* _Data provided_
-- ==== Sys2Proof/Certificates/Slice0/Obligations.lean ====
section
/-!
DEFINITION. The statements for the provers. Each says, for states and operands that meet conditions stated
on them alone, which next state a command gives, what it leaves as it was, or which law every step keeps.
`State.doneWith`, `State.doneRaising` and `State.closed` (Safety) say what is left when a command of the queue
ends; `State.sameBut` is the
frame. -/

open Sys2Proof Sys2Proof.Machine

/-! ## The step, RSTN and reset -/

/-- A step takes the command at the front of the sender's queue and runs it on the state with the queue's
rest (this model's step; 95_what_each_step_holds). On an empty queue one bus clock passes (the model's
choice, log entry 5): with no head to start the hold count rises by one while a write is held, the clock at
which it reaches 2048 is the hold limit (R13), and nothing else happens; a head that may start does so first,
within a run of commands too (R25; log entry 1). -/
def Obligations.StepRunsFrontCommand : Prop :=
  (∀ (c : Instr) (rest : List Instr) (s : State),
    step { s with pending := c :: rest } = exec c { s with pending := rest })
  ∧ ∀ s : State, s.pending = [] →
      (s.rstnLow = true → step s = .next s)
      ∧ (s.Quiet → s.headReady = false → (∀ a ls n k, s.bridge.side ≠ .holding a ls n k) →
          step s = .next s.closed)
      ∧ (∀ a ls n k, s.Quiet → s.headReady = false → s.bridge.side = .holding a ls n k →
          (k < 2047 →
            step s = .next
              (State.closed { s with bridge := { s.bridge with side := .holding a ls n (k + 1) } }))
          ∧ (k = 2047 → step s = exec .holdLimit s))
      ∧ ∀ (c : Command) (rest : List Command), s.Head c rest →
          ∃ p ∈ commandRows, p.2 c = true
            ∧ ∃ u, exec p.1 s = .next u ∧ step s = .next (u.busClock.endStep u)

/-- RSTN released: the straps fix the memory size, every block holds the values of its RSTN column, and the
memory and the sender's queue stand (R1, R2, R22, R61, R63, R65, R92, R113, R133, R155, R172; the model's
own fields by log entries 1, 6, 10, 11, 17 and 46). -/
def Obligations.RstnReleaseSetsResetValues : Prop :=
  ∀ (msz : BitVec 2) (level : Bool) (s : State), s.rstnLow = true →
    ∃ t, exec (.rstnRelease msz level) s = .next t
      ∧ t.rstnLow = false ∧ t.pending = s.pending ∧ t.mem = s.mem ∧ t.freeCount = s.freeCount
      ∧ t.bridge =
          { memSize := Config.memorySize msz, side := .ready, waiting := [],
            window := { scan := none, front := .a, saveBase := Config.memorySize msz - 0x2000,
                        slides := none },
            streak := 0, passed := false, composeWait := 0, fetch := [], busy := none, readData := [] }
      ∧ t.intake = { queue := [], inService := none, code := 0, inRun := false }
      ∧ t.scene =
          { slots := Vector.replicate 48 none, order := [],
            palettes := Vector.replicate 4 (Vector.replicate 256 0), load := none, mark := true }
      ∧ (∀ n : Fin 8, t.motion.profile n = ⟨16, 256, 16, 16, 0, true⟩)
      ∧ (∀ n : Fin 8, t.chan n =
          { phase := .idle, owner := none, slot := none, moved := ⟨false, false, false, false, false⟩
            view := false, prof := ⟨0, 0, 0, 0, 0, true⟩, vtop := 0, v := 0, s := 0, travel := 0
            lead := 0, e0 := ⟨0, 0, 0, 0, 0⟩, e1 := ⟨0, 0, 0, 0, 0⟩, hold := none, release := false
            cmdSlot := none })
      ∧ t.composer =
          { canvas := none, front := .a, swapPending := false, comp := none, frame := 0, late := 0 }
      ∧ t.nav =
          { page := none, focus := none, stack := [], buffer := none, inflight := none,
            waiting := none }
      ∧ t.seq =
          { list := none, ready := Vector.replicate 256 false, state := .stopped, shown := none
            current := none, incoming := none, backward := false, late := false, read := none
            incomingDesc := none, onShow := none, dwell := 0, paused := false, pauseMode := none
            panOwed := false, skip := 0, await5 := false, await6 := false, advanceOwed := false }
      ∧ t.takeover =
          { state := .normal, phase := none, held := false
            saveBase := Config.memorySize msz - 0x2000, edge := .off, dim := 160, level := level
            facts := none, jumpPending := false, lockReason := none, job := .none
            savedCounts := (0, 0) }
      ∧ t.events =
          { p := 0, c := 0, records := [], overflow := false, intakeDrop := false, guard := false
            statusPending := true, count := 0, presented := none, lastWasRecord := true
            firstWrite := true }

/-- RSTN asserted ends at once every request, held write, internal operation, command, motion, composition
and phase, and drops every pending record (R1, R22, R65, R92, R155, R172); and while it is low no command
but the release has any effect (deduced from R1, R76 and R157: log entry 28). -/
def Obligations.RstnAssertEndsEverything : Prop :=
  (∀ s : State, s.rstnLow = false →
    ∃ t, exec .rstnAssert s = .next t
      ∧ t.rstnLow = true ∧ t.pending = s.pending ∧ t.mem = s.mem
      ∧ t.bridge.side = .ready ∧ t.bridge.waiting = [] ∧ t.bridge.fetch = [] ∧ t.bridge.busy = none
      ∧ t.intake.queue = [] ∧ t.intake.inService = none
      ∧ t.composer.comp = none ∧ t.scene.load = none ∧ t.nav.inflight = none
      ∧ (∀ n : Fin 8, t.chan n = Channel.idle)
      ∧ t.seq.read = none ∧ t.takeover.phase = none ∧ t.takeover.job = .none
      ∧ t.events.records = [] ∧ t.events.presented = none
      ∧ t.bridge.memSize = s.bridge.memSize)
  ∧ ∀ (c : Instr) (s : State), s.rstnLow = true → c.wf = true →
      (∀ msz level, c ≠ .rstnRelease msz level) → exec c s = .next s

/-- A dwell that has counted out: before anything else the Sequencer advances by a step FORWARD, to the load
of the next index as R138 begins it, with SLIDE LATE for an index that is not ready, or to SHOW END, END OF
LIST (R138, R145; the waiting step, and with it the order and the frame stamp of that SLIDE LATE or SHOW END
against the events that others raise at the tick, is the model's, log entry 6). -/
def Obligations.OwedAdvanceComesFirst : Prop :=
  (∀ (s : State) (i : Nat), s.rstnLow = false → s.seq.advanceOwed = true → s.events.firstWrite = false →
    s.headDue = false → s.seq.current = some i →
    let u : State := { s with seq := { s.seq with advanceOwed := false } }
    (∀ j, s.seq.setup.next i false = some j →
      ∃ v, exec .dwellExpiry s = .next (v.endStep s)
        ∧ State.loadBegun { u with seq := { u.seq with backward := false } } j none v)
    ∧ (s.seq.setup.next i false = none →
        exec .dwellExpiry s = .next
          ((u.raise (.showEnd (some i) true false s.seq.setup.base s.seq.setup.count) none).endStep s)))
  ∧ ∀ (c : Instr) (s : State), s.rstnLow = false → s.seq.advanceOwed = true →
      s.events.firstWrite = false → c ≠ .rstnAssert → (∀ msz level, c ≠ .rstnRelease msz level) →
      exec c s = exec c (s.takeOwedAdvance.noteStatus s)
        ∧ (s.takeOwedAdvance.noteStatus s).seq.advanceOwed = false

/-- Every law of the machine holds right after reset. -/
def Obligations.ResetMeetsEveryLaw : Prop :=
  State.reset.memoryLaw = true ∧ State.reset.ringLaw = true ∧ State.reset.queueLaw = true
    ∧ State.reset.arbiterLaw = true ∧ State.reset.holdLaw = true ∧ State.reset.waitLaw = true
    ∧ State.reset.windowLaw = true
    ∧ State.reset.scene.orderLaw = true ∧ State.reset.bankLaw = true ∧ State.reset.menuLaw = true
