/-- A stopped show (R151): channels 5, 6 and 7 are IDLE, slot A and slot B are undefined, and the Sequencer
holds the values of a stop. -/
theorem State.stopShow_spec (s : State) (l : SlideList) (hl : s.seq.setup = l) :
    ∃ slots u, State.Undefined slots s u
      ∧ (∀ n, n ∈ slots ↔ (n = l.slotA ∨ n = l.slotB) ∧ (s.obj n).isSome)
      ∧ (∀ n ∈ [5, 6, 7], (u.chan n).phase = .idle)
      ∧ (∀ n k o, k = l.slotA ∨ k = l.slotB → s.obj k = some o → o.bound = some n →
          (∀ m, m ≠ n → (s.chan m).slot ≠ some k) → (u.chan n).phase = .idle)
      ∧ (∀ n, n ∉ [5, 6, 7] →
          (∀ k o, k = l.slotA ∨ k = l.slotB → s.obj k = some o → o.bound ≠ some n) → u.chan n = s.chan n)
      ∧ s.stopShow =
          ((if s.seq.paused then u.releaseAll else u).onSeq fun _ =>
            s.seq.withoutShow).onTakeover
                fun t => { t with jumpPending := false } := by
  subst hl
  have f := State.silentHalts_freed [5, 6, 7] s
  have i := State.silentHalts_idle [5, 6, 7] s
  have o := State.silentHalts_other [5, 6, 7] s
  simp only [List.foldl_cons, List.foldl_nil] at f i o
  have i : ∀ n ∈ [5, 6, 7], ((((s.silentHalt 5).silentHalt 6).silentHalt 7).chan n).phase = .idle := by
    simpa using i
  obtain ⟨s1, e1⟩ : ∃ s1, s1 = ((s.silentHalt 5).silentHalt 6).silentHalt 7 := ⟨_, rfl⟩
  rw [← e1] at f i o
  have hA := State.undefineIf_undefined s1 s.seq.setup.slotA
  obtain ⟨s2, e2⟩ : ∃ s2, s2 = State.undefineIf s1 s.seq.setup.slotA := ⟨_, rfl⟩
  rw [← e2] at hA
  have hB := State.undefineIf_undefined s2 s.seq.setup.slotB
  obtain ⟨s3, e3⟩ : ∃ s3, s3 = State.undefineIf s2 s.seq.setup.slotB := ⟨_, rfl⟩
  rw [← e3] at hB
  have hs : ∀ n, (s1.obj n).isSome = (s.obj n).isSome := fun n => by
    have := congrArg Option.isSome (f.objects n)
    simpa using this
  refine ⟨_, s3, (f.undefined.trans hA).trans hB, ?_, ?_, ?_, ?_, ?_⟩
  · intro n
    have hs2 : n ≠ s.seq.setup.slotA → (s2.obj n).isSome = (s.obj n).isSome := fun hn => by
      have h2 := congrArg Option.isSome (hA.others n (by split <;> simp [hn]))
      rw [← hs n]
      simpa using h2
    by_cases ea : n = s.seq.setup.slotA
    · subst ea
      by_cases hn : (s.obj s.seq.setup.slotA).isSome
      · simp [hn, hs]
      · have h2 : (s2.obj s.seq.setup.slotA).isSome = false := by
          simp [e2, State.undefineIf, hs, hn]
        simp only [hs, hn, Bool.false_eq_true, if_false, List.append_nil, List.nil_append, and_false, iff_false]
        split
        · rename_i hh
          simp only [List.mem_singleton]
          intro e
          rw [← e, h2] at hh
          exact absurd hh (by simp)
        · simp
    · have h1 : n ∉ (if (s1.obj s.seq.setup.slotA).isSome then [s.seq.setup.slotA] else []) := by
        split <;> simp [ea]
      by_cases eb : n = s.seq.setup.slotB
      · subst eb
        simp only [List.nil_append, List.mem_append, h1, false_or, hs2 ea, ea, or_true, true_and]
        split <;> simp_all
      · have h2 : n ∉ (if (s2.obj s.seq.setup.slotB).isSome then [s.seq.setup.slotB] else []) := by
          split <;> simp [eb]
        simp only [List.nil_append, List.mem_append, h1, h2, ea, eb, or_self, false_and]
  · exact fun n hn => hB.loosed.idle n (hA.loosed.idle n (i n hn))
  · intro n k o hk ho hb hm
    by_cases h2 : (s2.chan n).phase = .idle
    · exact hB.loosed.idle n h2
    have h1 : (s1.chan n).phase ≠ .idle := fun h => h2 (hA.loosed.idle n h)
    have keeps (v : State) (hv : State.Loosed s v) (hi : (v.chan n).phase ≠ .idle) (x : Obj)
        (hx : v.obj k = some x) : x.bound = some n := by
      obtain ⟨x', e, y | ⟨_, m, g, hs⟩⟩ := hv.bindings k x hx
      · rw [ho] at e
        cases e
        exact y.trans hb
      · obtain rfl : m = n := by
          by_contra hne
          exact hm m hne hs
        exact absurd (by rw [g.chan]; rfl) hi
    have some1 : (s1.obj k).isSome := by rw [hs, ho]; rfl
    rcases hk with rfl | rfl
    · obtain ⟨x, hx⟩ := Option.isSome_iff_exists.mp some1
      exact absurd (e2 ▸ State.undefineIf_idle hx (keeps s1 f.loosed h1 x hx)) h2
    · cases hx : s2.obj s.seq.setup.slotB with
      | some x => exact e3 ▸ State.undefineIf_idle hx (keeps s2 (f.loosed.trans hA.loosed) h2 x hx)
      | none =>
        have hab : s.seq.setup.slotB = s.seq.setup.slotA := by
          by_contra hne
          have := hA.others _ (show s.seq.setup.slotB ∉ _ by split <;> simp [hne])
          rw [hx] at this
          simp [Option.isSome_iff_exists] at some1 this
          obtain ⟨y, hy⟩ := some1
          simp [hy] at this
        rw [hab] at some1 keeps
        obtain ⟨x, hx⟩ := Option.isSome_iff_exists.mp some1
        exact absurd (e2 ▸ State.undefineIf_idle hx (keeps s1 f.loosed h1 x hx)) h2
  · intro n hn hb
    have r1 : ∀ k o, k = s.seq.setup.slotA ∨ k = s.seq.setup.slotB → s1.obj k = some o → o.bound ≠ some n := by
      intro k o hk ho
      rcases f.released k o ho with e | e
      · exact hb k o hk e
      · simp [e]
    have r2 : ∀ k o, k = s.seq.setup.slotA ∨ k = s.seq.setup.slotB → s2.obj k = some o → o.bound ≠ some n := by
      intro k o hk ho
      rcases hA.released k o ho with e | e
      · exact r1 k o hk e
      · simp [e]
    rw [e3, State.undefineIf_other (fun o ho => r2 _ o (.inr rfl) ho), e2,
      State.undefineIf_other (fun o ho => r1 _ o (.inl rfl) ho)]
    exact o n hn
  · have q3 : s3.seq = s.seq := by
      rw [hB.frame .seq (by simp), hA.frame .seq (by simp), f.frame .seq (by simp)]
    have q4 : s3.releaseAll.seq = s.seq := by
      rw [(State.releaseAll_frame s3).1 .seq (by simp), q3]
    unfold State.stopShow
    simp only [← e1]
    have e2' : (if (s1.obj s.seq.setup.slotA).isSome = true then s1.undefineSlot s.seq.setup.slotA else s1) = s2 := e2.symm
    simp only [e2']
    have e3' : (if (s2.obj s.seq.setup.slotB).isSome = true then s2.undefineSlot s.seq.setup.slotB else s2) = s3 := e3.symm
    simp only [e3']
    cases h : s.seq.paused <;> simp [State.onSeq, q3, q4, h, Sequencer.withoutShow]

* _Task directions_
Show each line from the listing above that includes the word "stopped".

* _Answer for the task_
          { list := none, ready := Vector.replicate 256 false, state := .stopped, shown := none
/-- A stopped show (R151): channels 5, 6 and 7 are IDLE, slot A and slot B are undefined, and the Sequencer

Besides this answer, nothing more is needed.